DATA FOR THIS EXERCISE
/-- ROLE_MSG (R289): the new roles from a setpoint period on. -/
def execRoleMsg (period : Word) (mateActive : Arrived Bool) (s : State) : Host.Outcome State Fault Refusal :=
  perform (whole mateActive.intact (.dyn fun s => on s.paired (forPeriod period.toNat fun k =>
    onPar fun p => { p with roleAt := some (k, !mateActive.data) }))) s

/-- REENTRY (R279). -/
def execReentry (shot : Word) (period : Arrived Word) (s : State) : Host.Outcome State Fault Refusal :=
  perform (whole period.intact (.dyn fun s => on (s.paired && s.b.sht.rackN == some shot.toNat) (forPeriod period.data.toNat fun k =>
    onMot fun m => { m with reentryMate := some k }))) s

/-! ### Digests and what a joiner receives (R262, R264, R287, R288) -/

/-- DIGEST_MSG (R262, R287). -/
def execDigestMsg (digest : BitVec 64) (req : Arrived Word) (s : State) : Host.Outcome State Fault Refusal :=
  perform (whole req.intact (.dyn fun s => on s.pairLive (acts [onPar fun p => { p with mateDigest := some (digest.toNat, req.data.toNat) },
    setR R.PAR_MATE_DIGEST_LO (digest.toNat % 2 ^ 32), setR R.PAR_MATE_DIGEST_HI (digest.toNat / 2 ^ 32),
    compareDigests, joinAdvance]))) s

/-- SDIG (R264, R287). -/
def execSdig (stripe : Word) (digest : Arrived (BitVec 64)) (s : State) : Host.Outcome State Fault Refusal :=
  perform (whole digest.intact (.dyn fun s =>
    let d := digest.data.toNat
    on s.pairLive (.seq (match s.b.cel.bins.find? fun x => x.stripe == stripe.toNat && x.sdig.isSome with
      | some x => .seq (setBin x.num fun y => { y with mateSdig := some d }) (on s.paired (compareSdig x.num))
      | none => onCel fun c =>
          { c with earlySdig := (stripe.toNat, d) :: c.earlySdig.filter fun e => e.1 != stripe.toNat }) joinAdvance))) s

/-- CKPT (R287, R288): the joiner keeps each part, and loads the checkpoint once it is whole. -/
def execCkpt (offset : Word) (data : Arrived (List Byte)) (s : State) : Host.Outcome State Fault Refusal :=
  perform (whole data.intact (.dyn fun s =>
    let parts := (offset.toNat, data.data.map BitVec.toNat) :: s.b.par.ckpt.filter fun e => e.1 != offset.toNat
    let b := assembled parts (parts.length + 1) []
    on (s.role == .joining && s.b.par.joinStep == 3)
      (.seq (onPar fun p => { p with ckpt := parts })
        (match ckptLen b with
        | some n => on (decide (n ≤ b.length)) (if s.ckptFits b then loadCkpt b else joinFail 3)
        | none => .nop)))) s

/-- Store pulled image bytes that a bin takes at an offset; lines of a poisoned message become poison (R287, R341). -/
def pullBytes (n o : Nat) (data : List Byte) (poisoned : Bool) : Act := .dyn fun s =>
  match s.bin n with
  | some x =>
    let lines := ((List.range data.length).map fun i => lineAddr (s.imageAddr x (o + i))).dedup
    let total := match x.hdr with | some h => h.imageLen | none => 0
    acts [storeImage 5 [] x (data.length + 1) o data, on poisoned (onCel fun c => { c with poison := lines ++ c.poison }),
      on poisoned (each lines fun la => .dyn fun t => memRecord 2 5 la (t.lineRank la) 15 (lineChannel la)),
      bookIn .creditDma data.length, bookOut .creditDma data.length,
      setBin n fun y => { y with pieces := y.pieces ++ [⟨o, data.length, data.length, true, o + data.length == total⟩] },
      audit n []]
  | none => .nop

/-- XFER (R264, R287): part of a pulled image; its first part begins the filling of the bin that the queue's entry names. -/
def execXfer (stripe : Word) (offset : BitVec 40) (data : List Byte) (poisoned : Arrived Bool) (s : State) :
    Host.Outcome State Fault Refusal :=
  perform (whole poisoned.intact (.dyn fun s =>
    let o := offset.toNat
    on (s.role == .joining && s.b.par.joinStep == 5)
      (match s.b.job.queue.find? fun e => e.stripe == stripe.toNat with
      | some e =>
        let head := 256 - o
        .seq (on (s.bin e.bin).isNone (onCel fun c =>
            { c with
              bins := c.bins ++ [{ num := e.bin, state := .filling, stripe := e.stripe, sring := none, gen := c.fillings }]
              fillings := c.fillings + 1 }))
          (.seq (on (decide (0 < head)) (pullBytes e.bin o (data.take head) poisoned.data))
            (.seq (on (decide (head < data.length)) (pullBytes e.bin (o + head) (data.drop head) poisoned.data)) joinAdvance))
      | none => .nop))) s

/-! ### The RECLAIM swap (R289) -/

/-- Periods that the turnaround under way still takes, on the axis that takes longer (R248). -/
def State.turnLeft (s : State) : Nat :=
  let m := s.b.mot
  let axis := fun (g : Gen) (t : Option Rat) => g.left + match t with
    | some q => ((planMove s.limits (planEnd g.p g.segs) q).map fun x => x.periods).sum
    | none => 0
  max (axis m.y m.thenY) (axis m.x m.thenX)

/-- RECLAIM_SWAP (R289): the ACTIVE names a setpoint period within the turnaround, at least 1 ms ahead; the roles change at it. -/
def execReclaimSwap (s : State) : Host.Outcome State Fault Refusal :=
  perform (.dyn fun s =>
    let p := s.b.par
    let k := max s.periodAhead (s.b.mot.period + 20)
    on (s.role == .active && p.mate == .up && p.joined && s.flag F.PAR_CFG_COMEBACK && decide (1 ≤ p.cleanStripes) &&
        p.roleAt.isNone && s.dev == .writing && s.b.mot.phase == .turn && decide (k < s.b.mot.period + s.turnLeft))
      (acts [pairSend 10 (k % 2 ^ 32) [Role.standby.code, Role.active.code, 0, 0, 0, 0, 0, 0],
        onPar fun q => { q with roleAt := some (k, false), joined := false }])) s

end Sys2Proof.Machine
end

==

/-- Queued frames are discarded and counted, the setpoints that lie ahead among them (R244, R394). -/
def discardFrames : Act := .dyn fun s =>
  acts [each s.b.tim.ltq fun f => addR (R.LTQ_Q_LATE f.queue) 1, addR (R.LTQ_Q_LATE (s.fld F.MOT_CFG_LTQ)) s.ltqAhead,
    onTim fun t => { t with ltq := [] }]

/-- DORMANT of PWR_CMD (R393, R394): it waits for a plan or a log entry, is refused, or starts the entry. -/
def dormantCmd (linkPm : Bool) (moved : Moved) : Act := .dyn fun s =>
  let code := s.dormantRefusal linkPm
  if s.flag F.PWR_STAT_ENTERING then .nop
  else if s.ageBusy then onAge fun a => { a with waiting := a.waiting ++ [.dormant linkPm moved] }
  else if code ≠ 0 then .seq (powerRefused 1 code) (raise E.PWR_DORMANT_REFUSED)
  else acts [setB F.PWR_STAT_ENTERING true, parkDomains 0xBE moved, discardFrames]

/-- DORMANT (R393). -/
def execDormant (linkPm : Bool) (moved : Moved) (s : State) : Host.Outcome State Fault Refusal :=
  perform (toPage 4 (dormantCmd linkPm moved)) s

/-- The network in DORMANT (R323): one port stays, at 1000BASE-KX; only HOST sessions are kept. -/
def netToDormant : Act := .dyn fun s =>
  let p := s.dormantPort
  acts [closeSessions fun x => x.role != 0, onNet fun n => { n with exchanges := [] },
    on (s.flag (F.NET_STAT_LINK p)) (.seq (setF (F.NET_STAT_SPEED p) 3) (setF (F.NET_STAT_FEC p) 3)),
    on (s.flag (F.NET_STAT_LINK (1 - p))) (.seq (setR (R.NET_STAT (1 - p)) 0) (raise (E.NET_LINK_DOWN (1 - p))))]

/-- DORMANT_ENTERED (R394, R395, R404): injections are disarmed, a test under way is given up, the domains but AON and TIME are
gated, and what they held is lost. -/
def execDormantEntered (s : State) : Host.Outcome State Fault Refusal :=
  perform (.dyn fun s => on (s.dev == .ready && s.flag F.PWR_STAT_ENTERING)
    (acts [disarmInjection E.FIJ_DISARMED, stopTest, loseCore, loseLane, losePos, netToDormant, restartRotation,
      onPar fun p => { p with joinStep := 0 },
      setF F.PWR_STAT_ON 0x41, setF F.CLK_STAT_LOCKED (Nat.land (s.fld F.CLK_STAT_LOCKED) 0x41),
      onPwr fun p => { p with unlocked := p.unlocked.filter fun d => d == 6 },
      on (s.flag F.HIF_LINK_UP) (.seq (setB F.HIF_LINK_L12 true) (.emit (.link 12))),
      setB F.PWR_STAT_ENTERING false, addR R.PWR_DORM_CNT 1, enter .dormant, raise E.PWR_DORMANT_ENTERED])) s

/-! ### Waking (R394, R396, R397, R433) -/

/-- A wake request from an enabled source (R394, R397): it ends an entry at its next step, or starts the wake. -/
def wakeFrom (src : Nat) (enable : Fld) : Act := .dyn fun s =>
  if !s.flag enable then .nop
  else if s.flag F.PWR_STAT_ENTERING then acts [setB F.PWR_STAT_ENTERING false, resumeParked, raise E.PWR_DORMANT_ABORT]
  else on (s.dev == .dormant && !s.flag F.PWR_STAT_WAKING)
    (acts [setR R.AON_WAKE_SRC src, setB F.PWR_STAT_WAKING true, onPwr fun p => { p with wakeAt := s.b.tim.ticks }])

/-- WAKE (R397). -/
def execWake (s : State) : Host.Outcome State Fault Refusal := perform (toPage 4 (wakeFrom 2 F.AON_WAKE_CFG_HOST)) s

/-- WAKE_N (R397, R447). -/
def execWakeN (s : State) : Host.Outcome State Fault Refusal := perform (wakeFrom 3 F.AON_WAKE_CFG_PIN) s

* * *

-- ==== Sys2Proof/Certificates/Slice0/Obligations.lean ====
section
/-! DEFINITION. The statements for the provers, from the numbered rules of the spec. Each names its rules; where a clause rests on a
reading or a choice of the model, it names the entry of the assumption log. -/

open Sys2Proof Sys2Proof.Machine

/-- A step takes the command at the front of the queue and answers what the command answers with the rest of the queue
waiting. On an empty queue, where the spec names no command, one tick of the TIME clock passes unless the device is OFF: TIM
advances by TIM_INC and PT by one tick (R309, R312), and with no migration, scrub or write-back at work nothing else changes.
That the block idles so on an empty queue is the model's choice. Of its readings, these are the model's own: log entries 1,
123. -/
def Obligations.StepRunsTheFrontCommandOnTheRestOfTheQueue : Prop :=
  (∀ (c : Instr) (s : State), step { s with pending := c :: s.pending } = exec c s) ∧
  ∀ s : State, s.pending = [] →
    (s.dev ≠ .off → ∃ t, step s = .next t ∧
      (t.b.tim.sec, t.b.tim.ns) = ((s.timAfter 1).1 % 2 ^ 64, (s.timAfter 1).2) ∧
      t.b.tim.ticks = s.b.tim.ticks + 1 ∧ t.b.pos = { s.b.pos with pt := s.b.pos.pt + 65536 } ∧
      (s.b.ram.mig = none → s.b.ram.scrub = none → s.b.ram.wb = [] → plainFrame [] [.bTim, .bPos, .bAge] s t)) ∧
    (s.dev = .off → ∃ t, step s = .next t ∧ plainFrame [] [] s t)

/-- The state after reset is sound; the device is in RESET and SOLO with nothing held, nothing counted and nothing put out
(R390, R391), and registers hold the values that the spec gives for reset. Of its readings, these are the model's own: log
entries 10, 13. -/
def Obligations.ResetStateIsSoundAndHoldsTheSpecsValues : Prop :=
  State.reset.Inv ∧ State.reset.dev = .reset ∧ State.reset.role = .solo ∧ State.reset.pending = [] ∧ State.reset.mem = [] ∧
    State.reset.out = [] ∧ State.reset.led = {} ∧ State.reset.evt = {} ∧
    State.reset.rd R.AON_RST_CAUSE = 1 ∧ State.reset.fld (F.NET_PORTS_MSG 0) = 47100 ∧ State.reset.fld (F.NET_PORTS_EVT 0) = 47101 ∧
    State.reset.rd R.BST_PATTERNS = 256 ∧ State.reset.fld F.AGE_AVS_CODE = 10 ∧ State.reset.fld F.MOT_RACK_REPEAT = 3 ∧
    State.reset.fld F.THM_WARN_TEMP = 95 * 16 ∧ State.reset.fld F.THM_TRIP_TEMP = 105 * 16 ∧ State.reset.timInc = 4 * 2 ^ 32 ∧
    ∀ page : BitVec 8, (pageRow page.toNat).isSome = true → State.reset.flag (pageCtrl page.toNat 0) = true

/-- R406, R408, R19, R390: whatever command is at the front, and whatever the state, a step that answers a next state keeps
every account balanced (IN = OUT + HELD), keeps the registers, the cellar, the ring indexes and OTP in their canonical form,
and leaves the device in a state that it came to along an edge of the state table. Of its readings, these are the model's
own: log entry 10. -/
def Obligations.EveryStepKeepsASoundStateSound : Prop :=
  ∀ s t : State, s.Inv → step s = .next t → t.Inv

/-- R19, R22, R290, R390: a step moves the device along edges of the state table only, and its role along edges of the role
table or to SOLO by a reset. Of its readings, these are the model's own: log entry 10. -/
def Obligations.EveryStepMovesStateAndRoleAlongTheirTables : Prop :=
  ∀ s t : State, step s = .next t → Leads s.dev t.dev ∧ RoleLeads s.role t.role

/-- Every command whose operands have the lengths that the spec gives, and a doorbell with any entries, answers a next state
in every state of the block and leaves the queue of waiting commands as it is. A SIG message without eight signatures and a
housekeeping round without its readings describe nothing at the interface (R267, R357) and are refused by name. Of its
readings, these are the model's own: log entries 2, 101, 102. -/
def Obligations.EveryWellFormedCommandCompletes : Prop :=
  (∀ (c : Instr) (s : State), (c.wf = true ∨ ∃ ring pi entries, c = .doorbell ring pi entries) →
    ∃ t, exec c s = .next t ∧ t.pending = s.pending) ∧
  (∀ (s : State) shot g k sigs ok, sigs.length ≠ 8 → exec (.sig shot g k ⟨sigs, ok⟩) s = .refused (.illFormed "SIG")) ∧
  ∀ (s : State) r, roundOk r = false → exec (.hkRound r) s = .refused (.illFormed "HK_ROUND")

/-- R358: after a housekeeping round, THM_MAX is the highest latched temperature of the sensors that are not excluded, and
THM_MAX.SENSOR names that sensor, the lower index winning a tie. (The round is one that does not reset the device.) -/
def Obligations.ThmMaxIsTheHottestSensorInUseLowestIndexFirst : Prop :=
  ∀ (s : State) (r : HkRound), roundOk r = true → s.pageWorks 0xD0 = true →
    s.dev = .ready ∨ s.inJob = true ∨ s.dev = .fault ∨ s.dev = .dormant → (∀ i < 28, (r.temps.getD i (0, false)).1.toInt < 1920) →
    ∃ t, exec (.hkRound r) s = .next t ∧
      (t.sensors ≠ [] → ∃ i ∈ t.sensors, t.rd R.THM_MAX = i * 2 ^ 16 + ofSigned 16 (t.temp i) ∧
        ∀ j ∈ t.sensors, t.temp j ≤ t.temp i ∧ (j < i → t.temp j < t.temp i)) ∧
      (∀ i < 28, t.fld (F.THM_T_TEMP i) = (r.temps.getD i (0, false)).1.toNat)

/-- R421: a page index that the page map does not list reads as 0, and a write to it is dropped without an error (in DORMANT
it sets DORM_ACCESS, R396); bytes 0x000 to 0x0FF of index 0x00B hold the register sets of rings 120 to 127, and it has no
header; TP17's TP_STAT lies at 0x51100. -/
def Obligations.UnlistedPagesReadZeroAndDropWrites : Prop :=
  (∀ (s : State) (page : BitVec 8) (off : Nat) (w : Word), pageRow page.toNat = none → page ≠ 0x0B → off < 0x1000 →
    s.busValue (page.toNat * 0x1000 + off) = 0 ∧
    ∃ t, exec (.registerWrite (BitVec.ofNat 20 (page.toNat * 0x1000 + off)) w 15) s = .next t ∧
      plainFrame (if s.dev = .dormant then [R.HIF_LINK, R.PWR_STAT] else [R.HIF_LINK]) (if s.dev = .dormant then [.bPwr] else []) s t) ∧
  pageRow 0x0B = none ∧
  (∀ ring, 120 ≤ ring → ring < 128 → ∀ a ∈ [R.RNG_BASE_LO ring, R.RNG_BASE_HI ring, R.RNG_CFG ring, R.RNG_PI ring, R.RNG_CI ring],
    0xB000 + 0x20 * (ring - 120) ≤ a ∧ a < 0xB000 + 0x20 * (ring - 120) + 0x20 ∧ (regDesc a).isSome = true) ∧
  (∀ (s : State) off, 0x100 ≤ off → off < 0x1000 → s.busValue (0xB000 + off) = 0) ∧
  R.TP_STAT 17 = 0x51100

WHAT TO WORK ON
From the data above, work out how many lines hold "pulled". Answer with the number alone.

WRITTEN SOLUTION
2